Guadarrama hosts a national meeting of people suffering from Marfan syndrome

The meeting of patients with Marfan syndrome is held from February 1 to 4.

The Marfan Syndrome Association (SIMA) is organizing an annual meeting for people affected by Marfan Syndrome in its 21st edition. On this occasion there will be a celebration of events from 1 to 4 Februaryat the residence of Fray Luis de Leon, located in Guadarrama.

For almost two decades, meetings have been envisioned as a space for coexistence, where educational and entertaining activities are organized. They all help become a meeting place for victims and their families.

Presentations at the Mafan Syndrome Association meeting:

Dr. Alberto Forteza Gil, Head of the Department of Cardiovascular Surgery at the University Hospital of Puerta de Hierro (Madrid); and the Cardiac Surgery Department of the Quirón Salud University Hospital.

Dr. Juan Miguel Redondo MoyaResearcher, Department of Vascular Biology and Inflammation, Central Scientific Research Center.

Doctor Miguel Campanero Garcia, Researcher at the Center for Molecular Biology of Severo Ochoa.

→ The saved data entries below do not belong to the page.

/-- The staging of a region fails with the status that its access met; a tile that it holds is completed (R169, R171). -/
def execStageRegionFail (k : Nat) (status : Byte) (s : State) : Host.Outcome State Fault Refusal :=
  match s.stageOps[k]? with
  | none => .next s
  | some o =>
    match stageCheck s o with
    | .status c =>
      if c ≠ status then .next s else
      let gone := { s with stageOps := s.stageOps.eraseIdx k }
      (match o.started, o.phys, o.region.tile with
       | true, some p, some t =>
         .next (stageTell (releaseTile (zeroRest gone o.core p t.2 o.region.len) o.core p) o (some c))
       | _, _, _ => .next (stageTell gone o (some c)))
    | _ => .next s

/-! BCLS, WAITB and QSTA. -/

/-- BCLS (R178). -/
def execBcls (c : Ctl) (s : State) : Host.Outcome State Fault Refusal :=
  issue (.bcls c) c (fun s _ => .done (settle (setCrew s fun k => closeBatch k s.warp.wid))) s

/-- WAITB (R178). -/
def execWaitb (c : Ctl) (b : Opnd) (s : State) : Host.Outcome State Fault Refusal :=
  issue (.waitb c b) c (fun s act =>
    let n := srcBits s act b 1 0
    let s := settle (setCrew s fun k => closeBatch k s.warp.wid)
    match crewOf s with
    | none => .done s
    | some k =>
      if outstanding k s.warp.wid ≤ n then .done s
      else .wait (evBatch s.warp.wid n) (some (ipAdd (curIp s.warp) 1)) s) s

/-- A tag's state as QSTA writes it (R180). -/
def tagWord (c : Crew) (wid k : Nat) : Nat :=
  let t := tagOf c wid k
  let st := match t.st with | .free => 0 | .opened => 1 | .closed => 2 | .done => 3
  let o := match openTag c wid with | some j => 2 ^ 15 + j * 2 ^ 12 | none => 0
  t.count % 256 + st * 2 ^ 8 + (if t.zf then 2 ^ 10 else 0) + (if t.err then 2 ^ 11 else 0) + o

/-- QSTA (R180). -/
def execQsta (c : Ctl) (d b : Opnd) (s : State) : Host.Outcome State Fault Refusal :=
  issue (.qsta c d b) c (fun s act =>
    let n := srcBits s act b 1 0
    if 7 < n then .trap 3 2 none
    else .done (writeDst s act d 1 fun _ => match crewOf s with | some k => tagWord k s.warp.wid n | none => 0)) s

/-! QPUT and COLL. -/

/-- The segment ends at the instruction until a page is resident (R176). -/
def endForPage (s : State) (va psz : Nat) : Step :=
  .ends (.at (evPage s.warp.asid (va / 65536 / pszUnits psz * pszUnits psz)) (curIp s.warp)) (askPage s s.warp.vi s.warp.asid va psz false)

/-- The packet of a lane: sixteen registers from r.
Log 86 (DEDUCED). -/
def lanePacket (s : State) (r k : Nat) : BitVec 512 :=
  BitVec.ofNat 512 ((List.range 16).foldl (fun n i => n + (rdV s (r + i) k).toNat * 2 ^ (32 * i)) 0)

/-- A header or a record read as QPUT reads a header: on a page that is not resident the segment ends until it is ready, and else it is
read as BREC.ld reads (R133, R176, R301).
Log 50 (DEDUCED). -/
def headLoad (s : State) (va off n : Nat) (f : State → List Byte → Step) : Step :=
  withWalks s [va] (match translate s s.warp.space va false false with
  | .nores psz => endForPage s va psz
  | _ => recLoad s (va + off) n (min n 64) false f)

Dr. Jorge Oller Pedrosa, Chief Scientist of the Health Research Institute of the Jiménez Díaz Foundation

Dr. Gustavo Egea, Professor at the Faculty of Medicine and Health Sciences of the University of Barcelona.

Game activities

In parallel with the conferences, there will be various recreational and coexistence activities organized for children and adolescents; They are mainly focused on creating space for knowledge, personal acceptance and acceptance of the disease.

Through all the activities that make up the programmes, SIMA strives to create a climate conducive to the exchange of experiences between survivors; at the same time, they allow us to better understand the reality of living with this pathology from different points of view.

About Marfan syndrome

He Marfan syndrome This is an inherited genetic change, a mutation located in the FBN1 gene on chromosome 15. It causes a disorder in the coding of a protein called fibrillin, which affects connective tissue.

Connective tissue is found throughout our body and serves as the “glue” of all cells, giving shape to our organs, muscles, blood vessels, etc.

It affects various systems to varying degrees, such as the cardiovascular, dilatational, musculoskeletal and ocular systems.

Like most rare diseases The origin of this syndrome is genetic and is transmitted to offspring in an autosomal dominant manner. With every pregnancy, there is a 50% chance that the unborn child will be born affected. Likewise, the prevalence of this rare disease is estimated at 1 per 5,000 inhabitants.